▶ _Exercise directions_: Return only the lines of the listing below that run from the line with "none stands. -/" through the line with "(roots ≤ s.rootsFree k)", both ends included, exactly as written.

Task material below:

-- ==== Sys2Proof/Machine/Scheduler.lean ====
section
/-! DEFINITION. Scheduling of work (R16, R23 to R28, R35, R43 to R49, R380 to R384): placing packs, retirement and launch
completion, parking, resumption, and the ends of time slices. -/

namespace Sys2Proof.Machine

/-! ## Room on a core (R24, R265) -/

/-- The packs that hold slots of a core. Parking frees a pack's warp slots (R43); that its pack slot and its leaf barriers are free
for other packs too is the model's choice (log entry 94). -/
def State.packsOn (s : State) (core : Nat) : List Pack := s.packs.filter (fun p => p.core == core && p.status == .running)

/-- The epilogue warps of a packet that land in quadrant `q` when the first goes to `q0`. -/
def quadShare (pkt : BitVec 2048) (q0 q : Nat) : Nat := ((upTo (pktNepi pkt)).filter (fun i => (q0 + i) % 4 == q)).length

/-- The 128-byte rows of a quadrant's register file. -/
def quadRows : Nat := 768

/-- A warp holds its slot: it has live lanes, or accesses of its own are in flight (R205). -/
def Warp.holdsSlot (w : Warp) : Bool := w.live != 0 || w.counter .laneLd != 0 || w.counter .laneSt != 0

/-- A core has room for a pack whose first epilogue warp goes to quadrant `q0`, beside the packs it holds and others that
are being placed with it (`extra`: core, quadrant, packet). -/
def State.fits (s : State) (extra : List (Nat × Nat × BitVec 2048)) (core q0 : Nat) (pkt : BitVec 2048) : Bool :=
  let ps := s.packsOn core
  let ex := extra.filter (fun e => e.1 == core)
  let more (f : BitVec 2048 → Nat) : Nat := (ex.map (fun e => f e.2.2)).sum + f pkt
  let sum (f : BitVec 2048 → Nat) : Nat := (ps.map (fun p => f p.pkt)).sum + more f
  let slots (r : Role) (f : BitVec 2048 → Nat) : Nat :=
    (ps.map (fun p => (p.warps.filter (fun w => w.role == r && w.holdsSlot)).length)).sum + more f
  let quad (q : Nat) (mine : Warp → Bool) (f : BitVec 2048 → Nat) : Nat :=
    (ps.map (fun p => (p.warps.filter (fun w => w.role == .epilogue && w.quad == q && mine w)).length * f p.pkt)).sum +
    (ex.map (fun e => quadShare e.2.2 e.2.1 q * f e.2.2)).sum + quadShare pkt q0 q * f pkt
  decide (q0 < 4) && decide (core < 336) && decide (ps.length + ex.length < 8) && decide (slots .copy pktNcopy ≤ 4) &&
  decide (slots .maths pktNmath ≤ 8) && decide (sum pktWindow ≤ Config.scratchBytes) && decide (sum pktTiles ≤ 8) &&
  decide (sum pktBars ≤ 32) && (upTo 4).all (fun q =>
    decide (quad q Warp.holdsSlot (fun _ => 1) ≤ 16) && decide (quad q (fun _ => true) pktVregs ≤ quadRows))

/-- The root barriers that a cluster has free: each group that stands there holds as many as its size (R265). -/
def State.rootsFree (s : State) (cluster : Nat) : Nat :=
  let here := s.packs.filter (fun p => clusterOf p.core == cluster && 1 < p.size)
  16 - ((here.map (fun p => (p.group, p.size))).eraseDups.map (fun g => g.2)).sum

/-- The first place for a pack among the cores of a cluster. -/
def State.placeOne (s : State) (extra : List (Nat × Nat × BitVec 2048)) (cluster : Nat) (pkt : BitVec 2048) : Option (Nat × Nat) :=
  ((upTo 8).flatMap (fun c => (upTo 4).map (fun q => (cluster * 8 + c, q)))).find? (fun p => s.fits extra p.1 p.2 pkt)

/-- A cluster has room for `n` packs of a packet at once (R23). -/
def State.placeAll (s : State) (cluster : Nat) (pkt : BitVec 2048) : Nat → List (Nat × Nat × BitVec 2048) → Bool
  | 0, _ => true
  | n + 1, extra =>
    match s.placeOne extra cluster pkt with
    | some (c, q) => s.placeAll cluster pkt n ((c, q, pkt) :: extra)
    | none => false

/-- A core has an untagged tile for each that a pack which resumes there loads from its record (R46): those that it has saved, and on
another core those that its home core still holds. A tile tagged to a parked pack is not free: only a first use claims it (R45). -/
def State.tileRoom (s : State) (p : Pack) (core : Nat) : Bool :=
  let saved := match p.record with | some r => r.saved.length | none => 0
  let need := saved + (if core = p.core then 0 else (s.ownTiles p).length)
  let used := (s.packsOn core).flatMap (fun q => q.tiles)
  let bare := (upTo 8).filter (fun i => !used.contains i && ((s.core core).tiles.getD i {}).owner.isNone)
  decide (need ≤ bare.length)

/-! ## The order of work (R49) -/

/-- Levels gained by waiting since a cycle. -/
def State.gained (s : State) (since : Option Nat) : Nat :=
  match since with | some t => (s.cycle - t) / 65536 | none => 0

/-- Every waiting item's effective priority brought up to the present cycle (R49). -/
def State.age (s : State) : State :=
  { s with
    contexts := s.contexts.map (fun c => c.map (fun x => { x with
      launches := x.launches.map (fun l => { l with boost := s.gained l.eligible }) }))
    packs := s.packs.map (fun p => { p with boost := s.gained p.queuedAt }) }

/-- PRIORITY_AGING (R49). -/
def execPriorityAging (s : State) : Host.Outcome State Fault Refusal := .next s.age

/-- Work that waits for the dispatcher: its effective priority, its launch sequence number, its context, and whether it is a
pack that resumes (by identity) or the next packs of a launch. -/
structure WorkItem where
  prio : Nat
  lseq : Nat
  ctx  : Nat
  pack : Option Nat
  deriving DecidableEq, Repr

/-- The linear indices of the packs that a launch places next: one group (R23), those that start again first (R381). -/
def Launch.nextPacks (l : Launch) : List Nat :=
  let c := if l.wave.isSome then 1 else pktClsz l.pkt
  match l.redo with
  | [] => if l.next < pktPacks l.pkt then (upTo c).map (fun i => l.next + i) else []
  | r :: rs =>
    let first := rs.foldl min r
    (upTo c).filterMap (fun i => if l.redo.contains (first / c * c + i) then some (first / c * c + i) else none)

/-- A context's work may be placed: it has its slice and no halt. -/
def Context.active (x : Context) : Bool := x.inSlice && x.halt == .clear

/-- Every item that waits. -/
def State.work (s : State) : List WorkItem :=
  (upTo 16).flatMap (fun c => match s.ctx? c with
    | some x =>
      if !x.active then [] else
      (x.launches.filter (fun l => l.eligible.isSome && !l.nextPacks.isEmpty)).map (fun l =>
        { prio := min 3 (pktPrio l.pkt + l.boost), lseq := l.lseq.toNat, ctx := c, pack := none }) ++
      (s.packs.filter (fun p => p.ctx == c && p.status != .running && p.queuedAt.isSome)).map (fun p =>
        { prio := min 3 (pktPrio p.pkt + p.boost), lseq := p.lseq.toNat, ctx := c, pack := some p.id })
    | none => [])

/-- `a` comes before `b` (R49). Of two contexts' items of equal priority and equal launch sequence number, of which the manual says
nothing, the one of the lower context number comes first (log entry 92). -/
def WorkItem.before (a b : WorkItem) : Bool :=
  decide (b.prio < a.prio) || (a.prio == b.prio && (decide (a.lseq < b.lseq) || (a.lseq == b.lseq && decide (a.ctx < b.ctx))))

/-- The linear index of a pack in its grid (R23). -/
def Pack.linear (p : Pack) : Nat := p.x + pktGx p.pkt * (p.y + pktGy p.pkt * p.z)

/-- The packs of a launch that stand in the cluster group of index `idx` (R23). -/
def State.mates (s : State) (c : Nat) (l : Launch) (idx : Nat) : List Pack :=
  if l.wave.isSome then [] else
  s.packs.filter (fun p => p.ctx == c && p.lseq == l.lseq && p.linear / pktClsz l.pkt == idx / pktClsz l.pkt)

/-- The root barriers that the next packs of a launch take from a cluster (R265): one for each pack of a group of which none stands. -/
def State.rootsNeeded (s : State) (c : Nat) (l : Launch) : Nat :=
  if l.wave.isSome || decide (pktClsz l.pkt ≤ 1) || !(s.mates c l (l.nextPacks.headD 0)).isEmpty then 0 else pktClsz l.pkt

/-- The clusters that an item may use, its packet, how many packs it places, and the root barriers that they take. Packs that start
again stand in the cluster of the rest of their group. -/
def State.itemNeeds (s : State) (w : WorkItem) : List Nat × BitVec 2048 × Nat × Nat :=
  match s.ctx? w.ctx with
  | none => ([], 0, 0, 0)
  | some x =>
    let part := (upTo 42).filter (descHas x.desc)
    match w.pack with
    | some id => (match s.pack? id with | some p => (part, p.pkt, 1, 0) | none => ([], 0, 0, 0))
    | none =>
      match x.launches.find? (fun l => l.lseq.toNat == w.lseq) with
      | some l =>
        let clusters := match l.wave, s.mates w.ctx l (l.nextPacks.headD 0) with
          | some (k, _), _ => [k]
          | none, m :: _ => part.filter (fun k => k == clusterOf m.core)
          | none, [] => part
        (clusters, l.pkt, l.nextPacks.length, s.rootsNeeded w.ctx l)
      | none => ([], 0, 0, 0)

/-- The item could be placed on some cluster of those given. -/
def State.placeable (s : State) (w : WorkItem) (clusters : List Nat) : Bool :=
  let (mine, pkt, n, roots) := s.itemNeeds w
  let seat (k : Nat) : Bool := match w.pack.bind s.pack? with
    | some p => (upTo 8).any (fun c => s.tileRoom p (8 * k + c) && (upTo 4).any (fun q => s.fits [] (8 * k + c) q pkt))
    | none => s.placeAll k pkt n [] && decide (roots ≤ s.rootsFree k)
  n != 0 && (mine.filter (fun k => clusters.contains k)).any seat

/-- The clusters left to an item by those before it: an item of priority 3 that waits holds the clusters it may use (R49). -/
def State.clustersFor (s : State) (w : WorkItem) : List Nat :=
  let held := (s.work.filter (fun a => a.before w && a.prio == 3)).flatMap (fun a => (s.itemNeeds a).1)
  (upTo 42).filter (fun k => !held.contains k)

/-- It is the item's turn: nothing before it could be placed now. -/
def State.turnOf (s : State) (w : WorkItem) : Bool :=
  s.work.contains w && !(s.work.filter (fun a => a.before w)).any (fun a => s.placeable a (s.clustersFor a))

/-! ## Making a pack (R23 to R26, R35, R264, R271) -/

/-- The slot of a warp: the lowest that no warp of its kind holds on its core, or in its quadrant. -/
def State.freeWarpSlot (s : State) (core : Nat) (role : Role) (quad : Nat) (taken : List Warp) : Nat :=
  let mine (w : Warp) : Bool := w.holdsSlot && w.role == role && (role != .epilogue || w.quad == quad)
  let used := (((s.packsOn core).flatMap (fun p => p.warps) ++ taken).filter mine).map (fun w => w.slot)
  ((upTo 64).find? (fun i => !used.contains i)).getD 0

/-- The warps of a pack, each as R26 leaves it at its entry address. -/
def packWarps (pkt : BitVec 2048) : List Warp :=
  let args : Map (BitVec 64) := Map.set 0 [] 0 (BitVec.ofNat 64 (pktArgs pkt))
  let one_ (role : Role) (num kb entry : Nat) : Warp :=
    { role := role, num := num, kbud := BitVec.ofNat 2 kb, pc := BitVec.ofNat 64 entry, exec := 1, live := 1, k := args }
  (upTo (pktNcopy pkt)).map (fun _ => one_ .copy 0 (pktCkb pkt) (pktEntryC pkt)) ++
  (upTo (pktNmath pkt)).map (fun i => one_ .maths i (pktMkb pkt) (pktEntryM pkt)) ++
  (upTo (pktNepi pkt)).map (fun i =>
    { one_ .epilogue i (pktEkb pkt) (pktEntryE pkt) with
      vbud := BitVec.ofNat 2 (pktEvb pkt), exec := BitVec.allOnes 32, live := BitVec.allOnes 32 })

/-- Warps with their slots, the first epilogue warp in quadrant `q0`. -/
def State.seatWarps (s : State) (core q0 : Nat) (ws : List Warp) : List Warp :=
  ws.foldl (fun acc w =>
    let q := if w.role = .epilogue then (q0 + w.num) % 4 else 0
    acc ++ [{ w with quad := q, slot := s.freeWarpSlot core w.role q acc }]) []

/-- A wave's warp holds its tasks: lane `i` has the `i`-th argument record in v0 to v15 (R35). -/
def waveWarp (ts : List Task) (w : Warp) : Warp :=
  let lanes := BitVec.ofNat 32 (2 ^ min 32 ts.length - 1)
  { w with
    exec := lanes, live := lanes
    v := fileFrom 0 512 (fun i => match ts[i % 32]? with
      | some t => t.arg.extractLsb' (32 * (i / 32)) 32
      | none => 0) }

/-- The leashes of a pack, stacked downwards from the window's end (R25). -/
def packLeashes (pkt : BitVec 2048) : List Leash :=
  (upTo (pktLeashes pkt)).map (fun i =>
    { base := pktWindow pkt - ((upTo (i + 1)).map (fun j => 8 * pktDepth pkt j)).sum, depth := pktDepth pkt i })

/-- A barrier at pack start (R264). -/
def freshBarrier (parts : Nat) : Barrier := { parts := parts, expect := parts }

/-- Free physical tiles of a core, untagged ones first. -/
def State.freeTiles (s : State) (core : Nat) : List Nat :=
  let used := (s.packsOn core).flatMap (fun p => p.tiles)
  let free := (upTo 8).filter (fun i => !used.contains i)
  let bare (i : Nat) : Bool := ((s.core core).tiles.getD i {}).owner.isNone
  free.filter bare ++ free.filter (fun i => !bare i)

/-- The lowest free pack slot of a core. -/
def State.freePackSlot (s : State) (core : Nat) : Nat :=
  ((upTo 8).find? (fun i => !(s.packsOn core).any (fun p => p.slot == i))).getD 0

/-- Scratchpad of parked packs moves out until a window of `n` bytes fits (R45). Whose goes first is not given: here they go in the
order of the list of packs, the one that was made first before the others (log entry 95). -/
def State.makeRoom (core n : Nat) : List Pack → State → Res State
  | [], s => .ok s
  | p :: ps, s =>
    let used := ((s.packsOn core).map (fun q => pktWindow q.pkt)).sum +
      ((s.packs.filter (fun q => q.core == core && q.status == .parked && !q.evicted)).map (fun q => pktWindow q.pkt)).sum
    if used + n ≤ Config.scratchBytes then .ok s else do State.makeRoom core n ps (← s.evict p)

End of Task material.

▶ _Output below_:
/-- The root barriers that the next packs of a launch take from a cluster (R265): one for each pack of a group of which none stands. -/
def State.rootsNeeded (s : State) (c : Nat) (l : Launch) : Nat :=
  if l.wave.isSome || decide (pktClsz l.pkt ≤ 1) || !(s.mates c l (l.nextPacks.headD 0)).isEmpty then 0 else pktClsz l.pkt

/-- The clusters that an item may use, its packet, how many packs it places, and the root barriers that they take. Packs that start
again stand in the cluster of the rest of their group. -/
def State.itemNeeds (s : State) (w : WorkItem) : List Nat × BitVec 2048 × Nat × Nat :=
  match s.ctx? w.ctx with
  | none => ([], 0, 0, 0)
  | some x =>
    let part := (upTo 42).filter (descHas x.desc)
    match w.pack with
    | some id => (match s.pack? id with | some p => (part, p.pkt, 1, 0) | none => ([], 0, 0, 0))
    | none =>
      match x.launches.find? (fun l => l.lseq.toNat == w.lseq) with
      | some l =>
        let clusters := match l.wave, s.mates w.ctx l (l.nextPacks.headD 0) with
          | some (k, _), _ => [k]
          | none, m :: _ => part.filter (fun k => k == clusterOf m.core)
          | none, [] => part
        (clusters, l.pkt, l.nextPacks.length, s.rootsNeeded w.ctx l)
      | none => ([], 0, 0, 0)

/-- The item could be placed on some cluster of those given. -/
def State.placeable (s : State) (w : WorkItem) (clusters : List Nat) : Bool :=
  let (mine, pkt, n, roots) := s.itemNeeds w
  let seat (k : Nat) : Bool := match w.pack.bind s.pack? with
    | some p => (upTo 8).any (fun c => s.tileRoom p (8 * k + c) && (upTo 4).any (fun q => s.fits [] (8 * k + c) q pkt))
    | none => s.placeAll k pkt n [] && decide (roots ≤ s.rootsFree k)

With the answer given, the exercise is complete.